[MATERIAL TO PROCESS — start]
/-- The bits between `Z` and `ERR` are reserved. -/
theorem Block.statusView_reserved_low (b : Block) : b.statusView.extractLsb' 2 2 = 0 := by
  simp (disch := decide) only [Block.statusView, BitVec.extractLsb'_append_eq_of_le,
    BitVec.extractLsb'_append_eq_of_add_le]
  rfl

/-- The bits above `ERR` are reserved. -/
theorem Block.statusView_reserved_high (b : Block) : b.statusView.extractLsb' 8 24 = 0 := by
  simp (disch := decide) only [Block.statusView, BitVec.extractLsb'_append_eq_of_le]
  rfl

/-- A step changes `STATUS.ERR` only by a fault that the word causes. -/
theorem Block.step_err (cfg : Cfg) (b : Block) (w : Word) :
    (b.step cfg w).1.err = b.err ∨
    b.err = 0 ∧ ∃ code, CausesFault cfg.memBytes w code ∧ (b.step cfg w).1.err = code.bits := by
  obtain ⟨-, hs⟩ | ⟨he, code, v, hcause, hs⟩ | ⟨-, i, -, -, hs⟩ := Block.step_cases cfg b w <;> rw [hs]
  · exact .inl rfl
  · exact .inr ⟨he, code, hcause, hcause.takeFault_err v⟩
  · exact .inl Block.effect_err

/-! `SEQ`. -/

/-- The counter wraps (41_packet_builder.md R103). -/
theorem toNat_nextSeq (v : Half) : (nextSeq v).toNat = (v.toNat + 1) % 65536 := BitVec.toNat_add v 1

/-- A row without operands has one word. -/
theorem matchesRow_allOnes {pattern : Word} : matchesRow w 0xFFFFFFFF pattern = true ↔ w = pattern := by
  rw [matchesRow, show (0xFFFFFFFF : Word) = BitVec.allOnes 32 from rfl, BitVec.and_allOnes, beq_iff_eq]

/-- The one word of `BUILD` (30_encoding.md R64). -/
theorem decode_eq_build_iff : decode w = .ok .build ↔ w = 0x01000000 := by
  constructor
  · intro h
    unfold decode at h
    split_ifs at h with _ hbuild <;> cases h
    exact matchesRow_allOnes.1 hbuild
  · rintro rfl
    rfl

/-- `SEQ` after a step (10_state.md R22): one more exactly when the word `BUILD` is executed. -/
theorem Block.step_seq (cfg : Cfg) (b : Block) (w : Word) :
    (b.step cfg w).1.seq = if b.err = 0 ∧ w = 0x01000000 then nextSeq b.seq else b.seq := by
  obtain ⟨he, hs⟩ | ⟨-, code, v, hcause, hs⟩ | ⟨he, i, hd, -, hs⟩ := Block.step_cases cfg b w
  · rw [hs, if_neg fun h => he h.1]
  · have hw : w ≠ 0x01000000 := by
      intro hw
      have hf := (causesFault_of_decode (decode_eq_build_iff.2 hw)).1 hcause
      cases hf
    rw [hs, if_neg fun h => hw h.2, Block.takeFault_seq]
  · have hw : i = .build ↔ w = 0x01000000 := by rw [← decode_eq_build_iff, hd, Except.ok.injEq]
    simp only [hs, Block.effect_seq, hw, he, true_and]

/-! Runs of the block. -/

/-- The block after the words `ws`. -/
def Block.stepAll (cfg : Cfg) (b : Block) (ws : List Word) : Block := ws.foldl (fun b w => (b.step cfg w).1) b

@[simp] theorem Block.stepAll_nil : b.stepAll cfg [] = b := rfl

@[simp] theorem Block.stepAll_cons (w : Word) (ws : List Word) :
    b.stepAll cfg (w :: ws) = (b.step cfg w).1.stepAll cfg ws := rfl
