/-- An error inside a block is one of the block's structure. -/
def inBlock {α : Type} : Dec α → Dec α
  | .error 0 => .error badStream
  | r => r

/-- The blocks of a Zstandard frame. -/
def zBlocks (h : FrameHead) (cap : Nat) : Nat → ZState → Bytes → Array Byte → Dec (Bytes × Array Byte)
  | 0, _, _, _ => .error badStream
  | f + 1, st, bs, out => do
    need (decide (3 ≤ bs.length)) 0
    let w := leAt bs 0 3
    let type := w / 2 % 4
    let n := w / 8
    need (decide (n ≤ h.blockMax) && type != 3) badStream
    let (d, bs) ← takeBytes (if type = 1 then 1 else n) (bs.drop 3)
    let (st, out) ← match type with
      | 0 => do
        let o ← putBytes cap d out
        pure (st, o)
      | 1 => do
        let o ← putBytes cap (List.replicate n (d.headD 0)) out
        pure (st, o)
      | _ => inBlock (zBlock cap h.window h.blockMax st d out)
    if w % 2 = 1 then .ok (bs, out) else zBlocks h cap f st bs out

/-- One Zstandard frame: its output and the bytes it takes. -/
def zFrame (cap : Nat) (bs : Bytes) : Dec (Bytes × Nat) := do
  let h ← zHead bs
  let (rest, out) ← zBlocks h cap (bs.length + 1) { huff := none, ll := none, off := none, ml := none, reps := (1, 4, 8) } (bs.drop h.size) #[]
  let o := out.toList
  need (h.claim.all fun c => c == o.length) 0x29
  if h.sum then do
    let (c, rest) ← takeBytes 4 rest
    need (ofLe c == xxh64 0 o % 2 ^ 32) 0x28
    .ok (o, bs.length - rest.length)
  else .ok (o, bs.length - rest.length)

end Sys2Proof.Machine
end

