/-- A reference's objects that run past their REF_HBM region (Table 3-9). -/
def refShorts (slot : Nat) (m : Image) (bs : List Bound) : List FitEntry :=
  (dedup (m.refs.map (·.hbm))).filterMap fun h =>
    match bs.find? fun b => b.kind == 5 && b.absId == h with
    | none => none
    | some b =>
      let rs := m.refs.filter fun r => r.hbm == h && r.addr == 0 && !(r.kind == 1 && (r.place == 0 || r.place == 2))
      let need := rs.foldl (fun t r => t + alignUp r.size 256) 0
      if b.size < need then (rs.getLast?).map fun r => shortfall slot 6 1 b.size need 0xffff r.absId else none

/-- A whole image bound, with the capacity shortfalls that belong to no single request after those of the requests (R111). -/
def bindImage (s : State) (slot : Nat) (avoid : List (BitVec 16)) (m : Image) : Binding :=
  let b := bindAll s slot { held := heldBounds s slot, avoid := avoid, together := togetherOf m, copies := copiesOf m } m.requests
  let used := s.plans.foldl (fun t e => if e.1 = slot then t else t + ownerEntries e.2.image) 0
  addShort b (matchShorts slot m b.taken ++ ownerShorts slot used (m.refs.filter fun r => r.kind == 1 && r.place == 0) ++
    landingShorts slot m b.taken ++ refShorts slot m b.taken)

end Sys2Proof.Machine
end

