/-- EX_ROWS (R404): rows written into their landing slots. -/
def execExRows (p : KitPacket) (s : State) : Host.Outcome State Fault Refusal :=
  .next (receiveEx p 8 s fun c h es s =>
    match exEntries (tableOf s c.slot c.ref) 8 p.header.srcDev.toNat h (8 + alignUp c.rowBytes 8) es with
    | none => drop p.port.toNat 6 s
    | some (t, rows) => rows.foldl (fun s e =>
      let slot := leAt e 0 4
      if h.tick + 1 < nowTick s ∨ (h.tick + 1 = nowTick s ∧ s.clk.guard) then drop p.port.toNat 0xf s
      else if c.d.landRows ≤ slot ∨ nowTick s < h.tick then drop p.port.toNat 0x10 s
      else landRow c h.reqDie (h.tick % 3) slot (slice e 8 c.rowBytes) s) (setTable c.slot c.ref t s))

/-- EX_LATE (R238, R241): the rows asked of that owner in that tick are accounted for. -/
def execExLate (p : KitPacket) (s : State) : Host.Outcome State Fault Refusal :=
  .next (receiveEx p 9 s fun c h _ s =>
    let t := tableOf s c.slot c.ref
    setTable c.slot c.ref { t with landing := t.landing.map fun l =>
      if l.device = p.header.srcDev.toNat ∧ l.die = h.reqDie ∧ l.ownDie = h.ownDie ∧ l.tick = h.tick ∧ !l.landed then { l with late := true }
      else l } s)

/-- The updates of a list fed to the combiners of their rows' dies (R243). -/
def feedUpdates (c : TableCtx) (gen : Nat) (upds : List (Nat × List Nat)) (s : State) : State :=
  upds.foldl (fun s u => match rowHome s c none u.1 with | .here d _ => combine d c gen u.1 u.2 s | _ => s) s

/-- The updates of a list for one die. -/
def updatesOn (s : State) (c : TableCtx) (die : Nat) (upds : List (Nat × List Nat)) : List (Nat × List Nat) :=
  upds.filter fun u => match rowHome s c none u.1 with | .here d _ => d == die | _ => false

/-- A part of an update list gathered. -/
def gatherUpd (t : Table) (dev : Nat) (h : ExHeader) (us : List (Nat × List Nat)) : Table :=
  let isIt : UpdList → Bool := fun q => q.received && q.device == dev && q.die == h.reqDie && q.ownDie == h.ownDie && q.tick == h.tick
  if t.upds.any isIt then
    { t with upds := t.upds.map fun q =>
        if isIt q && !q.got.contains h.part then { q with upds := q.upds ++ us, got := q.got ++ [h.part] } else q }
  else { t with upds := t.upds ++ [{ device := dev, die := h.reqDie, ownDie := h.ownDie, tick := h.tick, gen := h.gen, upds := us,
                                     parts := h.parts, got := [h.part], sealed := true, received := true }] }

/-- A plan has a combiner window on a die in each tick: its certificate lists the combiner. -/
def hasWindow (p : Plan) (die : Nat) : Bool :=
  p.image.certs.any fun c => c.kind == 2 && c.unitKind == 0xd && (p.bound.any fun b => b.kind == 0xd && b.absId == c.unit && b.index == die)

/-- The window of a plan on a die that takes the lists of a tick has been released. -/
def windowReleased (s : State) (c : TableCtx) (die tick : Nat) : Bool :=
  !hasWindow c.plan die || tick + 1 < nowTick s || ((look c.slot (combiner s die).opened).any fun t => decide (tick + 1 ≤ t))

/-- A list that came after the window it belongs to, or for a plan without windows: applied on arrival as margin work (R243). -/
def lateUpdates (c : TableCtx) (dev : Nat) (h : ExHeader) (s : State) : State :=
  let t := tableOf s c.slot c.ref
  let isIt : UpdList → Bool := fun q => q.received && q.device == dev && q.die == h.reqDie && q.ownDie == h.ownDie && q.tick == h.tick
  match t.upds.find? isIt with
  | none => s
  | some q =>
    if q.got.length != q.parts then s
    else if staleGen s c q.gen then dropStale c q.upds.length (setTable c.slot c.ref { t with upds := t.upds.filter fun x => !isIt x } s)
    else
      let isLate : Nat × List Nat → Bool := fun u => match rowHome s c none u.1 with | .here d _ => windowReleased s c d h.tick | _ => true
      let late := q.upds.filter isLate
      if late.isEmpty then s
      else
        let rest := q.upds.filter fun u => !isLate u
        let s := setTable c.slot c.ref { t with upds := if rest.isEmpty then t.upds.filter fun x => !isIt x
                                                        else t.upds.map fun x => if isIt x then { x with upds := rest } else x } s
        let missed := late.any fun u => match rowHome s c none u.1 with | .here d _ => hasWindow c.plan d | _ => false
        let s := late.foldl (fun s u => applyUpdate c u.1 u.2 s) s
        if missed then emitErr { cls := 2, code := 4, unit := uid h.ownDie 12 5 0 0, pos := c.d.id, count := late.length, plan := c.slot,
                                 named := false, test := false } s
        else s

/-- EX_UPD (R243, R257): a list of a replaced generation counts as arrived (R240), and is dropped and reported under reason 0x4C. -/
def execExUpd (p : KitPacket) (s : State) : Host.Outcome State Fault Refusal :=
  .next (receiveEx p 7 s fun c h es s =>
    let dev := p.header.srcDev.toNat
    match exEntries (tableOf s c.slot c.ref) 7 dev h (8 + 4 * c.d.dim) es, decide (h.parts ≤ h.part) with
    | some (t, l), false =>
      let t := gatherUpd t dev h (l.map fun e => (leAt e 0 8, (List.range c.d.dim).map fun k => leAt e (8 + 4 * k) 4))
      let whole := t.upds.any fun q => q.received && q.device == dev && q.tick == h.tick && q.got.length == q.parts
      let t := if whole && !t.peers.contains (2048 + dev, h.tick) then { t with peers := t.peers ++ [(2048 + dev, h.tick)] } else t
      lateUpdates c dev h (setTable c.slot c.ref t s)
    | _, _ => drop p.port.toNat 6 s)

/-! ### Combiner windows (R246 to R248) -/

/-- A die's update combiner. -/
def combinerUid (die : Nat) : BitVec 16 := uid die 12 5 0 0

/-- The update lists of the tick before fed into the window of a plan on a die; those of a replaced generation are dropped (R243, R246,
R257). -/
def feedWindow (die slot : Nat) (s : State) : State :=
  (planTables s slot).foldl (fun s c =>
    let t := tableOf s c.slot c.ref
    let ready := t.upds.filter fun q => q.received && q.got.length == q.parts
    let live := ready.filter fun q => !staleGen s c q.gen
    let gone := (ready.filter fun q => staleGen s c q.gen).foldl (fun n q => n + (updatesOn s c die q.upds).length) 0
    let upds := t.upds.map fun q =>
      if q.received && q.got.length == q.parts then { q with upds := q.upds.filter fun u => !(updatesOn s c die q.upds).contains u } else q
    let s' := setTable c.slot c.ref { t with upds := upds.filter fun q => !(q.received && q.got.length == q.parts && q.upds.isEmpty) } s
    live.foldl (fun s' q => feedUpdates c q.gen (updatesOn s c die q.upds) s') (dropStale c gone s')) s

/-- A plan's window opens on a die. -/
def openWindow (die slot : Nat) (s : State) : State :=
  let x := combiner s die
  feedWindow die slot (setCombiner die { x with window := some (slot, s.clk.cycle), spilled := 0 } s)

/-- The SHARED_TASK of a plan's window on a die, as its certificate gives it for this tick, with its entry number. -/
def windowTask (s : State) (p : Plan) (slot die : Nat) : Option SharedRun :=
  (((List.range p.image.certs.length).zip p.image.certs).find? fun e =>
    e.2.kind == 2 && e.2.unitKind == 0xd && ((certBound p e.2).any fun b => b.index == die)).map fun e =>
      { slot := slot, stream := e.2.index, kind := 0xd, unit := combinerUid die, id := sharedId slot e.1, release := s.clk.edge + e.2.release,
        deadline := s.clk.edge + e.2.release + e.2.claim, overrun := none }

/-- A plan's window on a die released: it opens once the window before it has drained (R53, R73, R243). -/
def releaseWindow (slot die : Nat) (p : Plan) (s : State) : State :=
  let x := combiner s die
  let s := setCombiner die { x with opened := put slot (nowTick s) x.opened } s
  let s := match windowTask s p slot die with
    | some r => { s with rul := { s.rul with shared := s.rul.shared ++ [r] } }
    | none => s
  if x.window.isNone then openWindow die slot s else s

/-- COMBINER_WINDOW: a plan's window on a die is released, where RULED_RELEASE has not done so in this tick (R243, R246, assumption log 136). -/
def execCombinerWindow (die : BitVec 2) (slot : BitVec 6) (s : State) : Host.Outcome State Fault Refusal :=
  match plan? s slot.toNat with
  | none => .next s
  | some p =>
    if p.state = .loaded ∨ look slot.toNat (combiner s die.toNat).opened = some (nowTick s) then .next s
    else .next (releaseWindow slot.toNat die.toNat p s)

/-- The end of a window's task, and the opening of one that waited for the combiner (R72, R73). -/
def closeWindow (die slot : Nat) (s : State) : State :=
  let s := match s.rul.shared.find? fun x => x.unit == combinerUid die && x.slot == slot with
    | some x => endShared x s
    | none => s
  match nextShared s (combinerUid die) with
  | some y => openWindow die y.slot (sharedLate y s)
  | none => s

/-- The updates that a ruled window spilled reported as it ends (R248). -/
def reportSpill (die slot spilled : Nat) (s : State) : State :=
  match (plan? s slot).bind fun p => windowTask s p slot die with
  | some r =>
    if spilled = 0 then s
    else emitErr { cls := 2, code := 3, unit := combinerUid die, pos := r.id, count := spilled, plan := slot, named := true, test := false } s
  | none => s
[MATERIAL TO PROCESS — finish]
All lines from the start of the entries through the line where "theorem Block.step_err (cfg" sits should be duplicated exactly, with nothing else in the output.

/-- The bits between `Z` and `ERR` are reserved. -/
theorem Block.statusView_reserved_low (b : Block) : b.statusView.extractLsb' 2 2 = 0 := by
  simp (disch := decide) only [Block.statusView, BitVec.extractLsb'_append_eq_of_le,
    BitVec.extractLsb'_append_eq_of_add_le]
  rfl

/-- The bits above `ERR` are reserved. -/
theorem Block.statusView_reserved_high (b : Block) : b.statusView.extractLsb' 8 24 = 0 := by
  simp (disch := decide) only [Block.statusView, BitVec.extractLsb'_append_eq_of_le]
  rfl

/-- A step changes `STATUS.ERR` only by a fault that the word causes. -/
theorem Block.step_err (cfg : Cfg) (b : Block) (w : Word) :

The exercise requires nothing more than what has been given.